Rotax Grand Finals to najbardziej prestiżowa impreza kartingowa na świecie. Start w tych zawodach mają tylko najlepsi kierowcy serii rozgrywanej obecnie w ponad 50 krajach świata. Mistrz narodowych rozgrywek otrzymuje specjalny bilet uprawniający go do startu w Rotax Grand Finals. Podobnie jest w międzynarodowych cyklach Rotaxa, w zależności od wielkości serii, jej rangi i prestiżu. Bilety mogą być wówczas dwa, czasem nawet trzy.
Zastanawialiście się, który z polskich zespołów zdobył najwięcej biletów w historii? Dokładnie tak! Popularna „Kuźnia Talentów” czyli team Marka Wyrzykowskiego. 21 przepustek na Grand Finals w 10 lat! Takim wynikiem mogą pochwalić się jedynie najbardziej utytułowane zespoły na świecie. Wprowadzić 21 kierowców do wielkiego finału to nie lada wyczyn. Otóż mamy w Polsce taki zespół.
W tegorocznym Rotax Grand Finals ekipa Wyrzykowski Motorsport będzie liczyć ponad 10 osób. Czterech kierowców, czterech mechaników, szef ekipy i specjalnie ściągnięty z Polski kucharz.
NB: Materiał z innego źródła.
/-! ## The band and the candidate (R109, R110) -/

/-- The angle band from the band before and the reported angle (R109). -/
def nextBand (t : PostureSettings) (before : Option Band) (angle : Nat) : Band :=
  match before with
  | some .stand => if t.tabletEnter ≤ angle then .tablet else if angle < t.standLeave then .laptop else .stand
  | some .tablet => if t.tabletLeave ≤ angle then .tablet else if t.standLeave ≤ angle then .stand else .laptop
  | _ => if t.tabletEnter ≤ angle then .tablet else if t.standEnter ≤ angle then .stand else .laptop

/-- Derive the band: from the band before, or afresh; none unless the HINGE job is RUN and the validity
REFERENCED, and none before the first evaluation (R109, R117). -/
def deriveBand (fresh : Bool) (s : State) : State :=
  if s.running .hinge && s.psm.validity = .referenced && s.psm.evaluated then
    s.setPsm
      { s.psm with
        band := some (nextBand s.psm.settings (if fresh then none else s.psm.band) s.psm.angle) }
  else s.setPsm { s.psm with band := none }

/-- The posture of a band. -/
def Band.posture : Band → Posture
  | .laptop => .laptop
  | .stand => .stand
  | .tablet => .tablet

/-- The candidate the switches and the angle give (R110). -/
def State.candidateNow (s : State) : Posture :=
  if s.psm.conflict then .unknown
  else if s.psm.lid.debounced then .closed
  else if s.psm.tablet.debounced then .tablet
  else
    match s.running .hinge, s.psm.band with
    | true, some b => b.posture
    | _, _ => .unknown

/-! ## The current posture (R111 to R113) -/

/-- The posture events (R113), POSTURE_CHANGED first (log entry 4). -/
def raisePosture (new old : Posture) (s : State) : State :=
  let s1 := raise .postureChanged (det [new.num, old.num]) s
  let s2 := if old = .closed then raise .lidOpened (det [new.num]) s1 else s1
  if new = .closed then raise .lidClosed [] s2 else s2

/-- The current posture changes and is delivered (R113). -/
def changePosture (new : Posture) (s : State) : State :=
  let old := s.psm.current
  let s1 := s.setPsm { s.psm with current := new, dwell := none, lastChange := some (s.time, old) }
  let s2 := deriveFans (deriveScanMode (raisePosture new old s1))
  takeCapture .posture (if old = .closed then wake .lidOpen s2 else s2)

/-- A new candidate acts on the dwell timer and the current posture (R112). -/
def actOnCandidate (lidAssertion : Bool) (s : State) : State :=
  if s.psm.candidate = s.psm.current then s.setPsm { s.psm with dwell := none }
  else if s.psm.candidate = .closed && lidAssertion then changePosture .closed s
  else s.setPsm { s.psm with dwell := some 0 }

/-- PSM evaluates the candidate (R111); not before the first evaluation (R117). -/
def evaluatePosture (lidAssertion : Bool) (s : State) : State :=
  if !s.psm.evaluated || s.candidateNow = s.psm.candidate then s
  else actOnCandidate lidAssertion (s.setPsm { s.psm with candidate := s.candidateNow })

/-! ## What HSI tells PSM (R93, R109) -/

/-- PSM receives the reported angle and the validity; a validity that becomes REFERENCED derives the band
afresh (R109). -/
def receiveHinge (s : State) : State :=
  if s.psm.angle = s.hsi.reported ∧ s.psm.validity = s.hsi.validity then s
  else
    deriveBand (s.psm.validity ≠ .referenced)
      (s.setPsm { s.psm with angle := s.hsi.reported, validity := s.hsi.validity })

/-- HSI reports each change of the reported angle and of the validity, and PSM acts on it (R93, R111). -/
def reportHinge (s : State) : State := evaluatePosture false (receiveHinge s)

/-! ## The monitor and the validity (R94, R96) -/

/-- The flag of a source from its enables and condition (R94). -/
def Monitor.nextFlag (m : Monitor) : Bool := m.monitor && (m.cond || (m.latch && m.flag))

/-- The four error sources (05 section 5.5). -/
def HingeSource.isError : HingeSource → Bool
  | .vectorLow => true
  | .clip => true
  | .spin => true
  | .calInvalid => true
  | _ => false

/-- The detail of HINGE_ERROR (R94): the source, and for the two warnings the channel whose correction is marked, the
sine channel where both are (log entry 53). -/
def State.limitDetail (s : State) (x : HingeSource) : Detail :=
  match x with
  | .gainLimit => det [x.num, if s.hsi.sin.gainMark then 0 else 1]
  | .offsetLimit => det [x.num, if s.hsi.sin.offsetMark then 0 else 1]
  | _ => det [x.num]

/-- HSI evaluates a source with a condition (R94): a flag that becomes set raises HINGE_ERROR, and one
that is clear has its persistence timer at 0 (R95). -/
def evaluateSource (x : HingeSource) (cond : Bool) (s : State) : State :=
  let m := { s.monitor x with cond := cond }
  let s1 := s.setMonitor x { m with flag := m.nextFlag }
  if m.nextFlag then
    if m.flag then s1 else raise .hingeError (s.limitDetail x) s1
  else s1.setPersistence x 0

/-- Whether an error flag is set. -/
def Monitors.anyError (m : Monitors) : Bool :=
  m.vectorLow.flag || m.clip.flag || m.spin.flag || m.calInvalid.flag

/-- The validity follows the error flags (R96). -/
def nextValidity (v : Validity) (anyError : Bool) : Validity :=
  if anyError then .failed else if v = .failed then .unreferenced else v

/-- HSI derives the validity and reports a change (R96). -/
def deriveValidity (s : State) : State :=
  reportHinge (s.setHsi { s.hsi with validity := nextValidity s.hsi.validity s.hsi.monitors.anyError })

/-- The conditions of the two warnings (R92). -/
def Hsi.gainMarked (h : Hsi) : Bool := h.sin.gainMark || h.cos.gainMark
def Hsi.offsetMarked (h : Hsi) : Bool := h.sin.offsetMark || h.cos.offsetMark

/-- Evaluate every source with the three sampled conditions given and the others as they stand (R94), in the order
of the table of the sources (log entry 4). -/
def evaluateAll (vl cl sp : Bool) (s : State) : State :=
  let s1 := evaluateSource .spin sp (evaluateSource .clip cl (evaluateSource .vectorLow vl s))
  let s2 := evaluateSource .calInvalid s1.hsi.monitors.calInvalid.cond s1
  deriveValidity
    (evaluateSource .offsetLimit s2.hsi.offsetMarked (evaluateSource .gainLimit s2.hsi.gainMarked s2))

/-- Evaluate every source again with its condition as last evaluated (R104). -/
def reevaluateAll (s : State) : State :=
  evaluateAll s.hsi.monitors.vectorLow.cond s.hsi.monitors.clip.cond s.hsi.monitors.spin.cond s

/-! ## Trackers (R91, R92) -/

/-- The shortest signed difference of two angles, from -2048 to 2047 (R90). -/
def angleDiff (a b : Nat) : Int :=
  let d : Int := (Int.ofNat a - Int.ofNat b) % 4096
  if d ≥ 2048 then d - 4096 else d

/-- The four peaks (R91). -/
def peaks : List Peak := [⟨.sine, true⟩, ⟨.sine, false⟩, ⟨.cosine, true⟩, ⟨.cosine, false⟩]

/-- The angle of a peak (R91). -/
def Peak.angle (p : Peak) : Nat :=
  match p.chan, p.positive with
  | .sine, true => 1024
  | .sine, false => 3072
  | .cosine, true => 0
  | .cosine, false => 2048

/-- Whether a raw angle lies in the window of a peak (R91). -/
def Peak.window (p : Peak) (raw : Nat) : Bool := -256 ≤ angleDiff raw p.angle ∧ angleDiff raw p.angle ≤ 256

/-- The peak whose window holds a raw angle. -/
def peakAt (raw : Nat) : Option Peak := peaks.find? (·.window raw)

/-- The offset limit (05 section 5.1). -/
def offsetLimit (nominal : Nat) : Nat := nominal * 12 / 100

/-- Divide rounding towards zero (R91). -/
def towardZero (a b : Int) : Int := a.tdiv b

/-- The gain a tracker update computes, in thousandths; with equal peaks the manual states none (R91, log
entry 9). -/
def computedGain (nominal : Nat) (pos neg : Int) : Int :=
  if pos = neg then Config.gainOfEqualPeaks nominal
  else towardZero (2 * Int.ofNat nominal * 1000) (pos - neg)

/-- A tracker after an update (R91, R92). -/
def Tracker.update (t : Tracker) (nominal : Nat) : Tracker :=
  let off := towardZero (t.posPeak + t.negPeak) 2
  let lim : Int := Int.ofNat (offsetLimit nominal)
  let g := computedGain nominal t.posPeak t.negPeak
  { t with
    offset := max (-lim) (min lim off), offsetMark := off < -lim || lim < off,
    gain := (max 600 (min 1400 g)).toNat, gainMark := g < 600 || 1400 < g }

/-- A tracker with a learned peak value. -/
def Tracker.learn (t : Tracker) (positive : Bool) (v : Int) : Tracker :=
  if positive then { t with posPeak := v } else { t with negPeak := v }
Do tego wszyscy towarzyszący zawodnikom, rodzice, kibice, doradcy… To właśnie drużyna Marka Wyrzykowskiego, doświadczonego inżyniera i trenera kierowców, który może pochwalić się najlepszym wynikiem jeśli chodzi o bilety na Grand Finals w Polsce.
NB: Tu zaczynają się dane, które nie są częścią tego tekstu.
-- ==== Sys2Proof/Certificates/Slice0/Obligations.lean ====
section
/-! DEFINITION. The statements for the provers. -/

open Sys2Proof Sys2Proof.Machine

/-- A step takes the command at the front of the queue and answers what it answers on the queue's rest. -/
def Obligations.StepRunsFrontCommand : Prop :=
  ∀ (c : Instr) (rest : List Instr) (s : State), s.pending = c :: rest → step s = exec c (s.setPending rest)

/-- With no command waiting 1 ms passes: time counts, and nothing is reported or decided (the model's
choice, log entry 2); the level of PL_SCL in it is a free value (log entry 22). -/
def Obligations.IdleStepPassesOneMillisecond : Prop :=
  ∀ s : State, s.pending = [] →
    ∃ t, step s = .next t ∧ t.time = s.time + 1 ∧ t.pending = [] ∧ t.evr = s.evr ∧
      (s.plc.link = .idle → t.plc = s.plc) ∧
      (s.plc.link ≠ .idle →
        t.plc =
          { s.plc with
            looks := s.plc.looks + 1,
            holdTime := if Config.sclHeldLow s.plc.looks then min 51 (s.plc.holdTime + 1) else 0 }) ∧
      (s.hlk.rx = .hunting → t.hlk = s.hlk) ∧
      (∀ bytes gap, s.hlk.rx = .inFrame bytes gap → t.hlk = { s.hlk with rx := .inFrame bytes (min 3 (gap + 1)) }) ∧
      t.fsu = s.fsu ∧ t.pth.path = s.pth.path ∧ t.pth.swAdp = s.pth.swAdp ∧ t.pth.swPa = s.pth.swPa ∧
      t.pth.swPb = s.pth.swPb ∧ t.swc.platform = s.swc.platform ∧ t.swc.railSlp = s.swc.railSlp ∧
      t.swc.railMain = s.swc.railMain ∧ t.chc.chgEn = s.chc.chgEn ∧ t.bga.throttle = s.bga.throttle ∧
      t.sts.row0 = s.sts.row0 ∧ t.sts.row1 = s.sts.row1 ∧ t.sts.row2 = s.sts.row2 ∧ t.sts.row3 = s.sts.row3

/-- The laws kept by every step hold in the state after reset. -/
def Obligations.LawsHoldAfterReset : Prop :=
  SwitchesFollowPath .reset ∧ QualifiedAdapterSound .reset ∧ ChargeNeedsAdapter .reset ∧ GrantNeedsAdapter .reset ∧
    OneSession .reset ∧ DesiredObeysGrant .reset ∧ EnableFollowsSetpoint .reset ∧ NewestSetpointOnItsWay .reset ∧
    LinkServesItsSlots .reset ∧
    CaptureQueueBounded .reset ∧ ValidityFollowsFlags .reset ∧ PostureHearsHinge .reset ∧
    ConflictFollowsSwitches .reset ∧ BandNeedsReference .reset ∧ KeyQueueBounded .reset ∧
    MarkersStandApart .reset ∧
    GoverningFollowsInputs .reset ∧ FanDutyLaw .reset ∧ HoldStackBounded .reset ∧ PressCountBounded .reset ∧
    ListsNameOnce .reset ∧ ExclusiveRoutesSingle .reset ∧ LevelEntriesFollowConditions .reset ∧
    ConditionsFollowOwners .reset ∧ RequestQueueBounded .reset ∧ ResetAwaitsReply .reset ∧ TablesWhole .reset ∧
    MainRailNeedsSource .reset ∧ SuppressionFollowsItsCauses .reset ∧ SuppressedKeysUp .reset

/-- POWER_ON answers a next state with the starting values of the path, the packs, charging, the grant, the link, the
hinge, the posture, the keys, the fans, the platform, the jobs and HLK, the settings of row 2, the counts that asserted
lines start, and the pending lists with the events of the invalid rows and no other (R196 and each chapter's rule). The
order of these events is log entry 34, and the number of ROW_INVALID, 0, log entry 5. -/
def Obligations.PowerOnStartsThePart : Prop :=
  ∀ (l : Lines) (s : State),
    let st := s.sts.afterLoss
    let r := if st.valid2 then st.row2 else Settings.factory
    let bad :=
      [(0, st.valid0), (1, st.valid1), (2, st.valid2), (3, st.valid3)].filterMap fun x => if x.2 then none else some x.1
    ∃ t, exec (.powerOn l) s = .next t ∧ t.time = 0 ∧ t.pending = s.pending ∧ t.sts = s.sts.afterLoss ∧
      (t.pth.path = .noSource ∧ t.pth.swAdp = false ∧ t.pth.swPa = false ∧ t.pth.swPb = false ∧ t.pth.ejectOk = false) ∧
      (t.pth.adapter.qualified = false ∧ t.pth.adapter.overvolt = false ∧ t.pth.adapter.hold = none ∧
        t.pth.adapter.present = decide (11500 ≤ l.senseMv.toNat)) ∧
      (∀ p, (t.pack p).presence = .absent ∧ (t.pack p).identity = none ∧ (t.pack p).snapshot = none ∧
        (t.pack p).usable = false) ∧
      (t.swc.platform = .off ∧ t.swc.railSlp = false ∧ t.swc.railMain = false ∧ t.swc.presses = 0 ∧
        t.swc.wakeTimer = none ∧ t.swc.grace = none ∧ t.swc.band = .aboveLow) ∧
      ((∀ j, (t.job j).state = .run) ∧ t.fsu.table = List.replicate 13 .empty) ∧
      (t.chc.inForce = none ∧ t.chc.inFlight = none ∧ t.chc.next = none ∧ t.chc.chgEn = false ∧ t.chc.openRow = none ∧
        t.chc.caught = none ∧ ∀ p, (t.charge p).state = if (t.charge p).inhibit then .inhibitedHost else .idle) ∧
      (t.bga.mode = .none ∧ t.bga.applied = 0 ∧ t.bga.throttle = .released) ∧
      (t.plc.link = .idle ∧ t.plc.wire = none ∧ t.plc.pass = none ∧ t.plc.result = none) ∧
      (t.hsi.captures = [] ∧ t.hsi.lost = false ∧
        t.hsi.validity = if s.sts.afterLoss.valid3 then .referenced else .failed) ∧
      (t.psm.current = .unknown ∧ t.psm.band = none ∧ t.psm.evaluated = false ∧ t.psm.lastChange = none) ∧
      (t.kbs.mode = .suppressed ∧ t.kbs.keys = allUp ∧ t.kbs.queue = [] ∧ t.kbs.typematic = none) ∧
      (t.thc.fan0 = .initial ∧ t.thc.fan1 = .initial ∧ t.thc.holds = [] ∧ t.thc.derate = .half) ∧
      t.hlk = .reset ∧
      (t.adapter.count = if 11500 ≤ l.senseMv.toNat ∧ l.senseMv.toNat ≤ 21000 then some 0 else none) ∧
      (t.pth.packA.line = l.packADet ∧ t.pth.packB.line = l.packBDet ∧
        ∀ p, (t.pack p).debounce = if (t.pack p).line then some 0 else none) ∧
      (t.psm.lid = ⟨l.lid, false, if l.lid then some 0 else none⟩ ∧
        t.psm.tablet = ⟨l.tablet, false, if l.tablet then some 0 else none⟩) ∧
      (t.swc.button = l.button ∧ t.swc.count = (if l.button then some 0 else none) ∧ t.swc.mainPg = l.mainPg) ∧
      (t.evr.button = false ∧ t.evr.keys = false ∧ t.evr.capture = false ∧ t.evr.fault = false) ∧
      (∀ c, t.list c =
        (if st.valid3 = false ∧ (t.route .hingeError).names c = true then [⟨.hingeError, 1, [some 3]⟩] else []) ++
          if bad ≠ [] ∧ (t.route .storeDone).names c = true then
            [⟨.storeDone, bad.length, [some 0, bad.getLast?.map Int.ofNat]⟩]
          else []) ∧
      SettingsLoaded r t ∧
      (t.chc.default0 = !st.valid0 ∧ t.chc.default1 = !st.valid1 ∧
        (st.row0.length = 8 →
          t.chc.table =
            (if st.valid0 then st.row0 else Sys2Proof.Machine.defaultRow 0) ++
              if st.valid1 then st.row1 else Sys2Proof.Machine.defaultRow 1))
Barw zespołu w tegorocznym finale bronić będą utytułowane „gwiazdy” drużyny, a więc najlepsi jej kierowcy. Sławomir Murański, najbardziej utytułowany obecnie kierowca ścigający się w polskim Rotax Max Challenge. Wielokrotny tryumfator rozgrywek w Polsce oraz zagranicą. Jako jedyny kierowca w historii dwukrotnie z rzędu wygrywał prestiżowy Rotax Winter Cup w Walencji. Murański to również tegoroczny zwycięzca Rotax Nordic Challenge, jako pierwszy Polak w kategorii DD2 Masters. W Grand Finals wystąpi po raz czwarty.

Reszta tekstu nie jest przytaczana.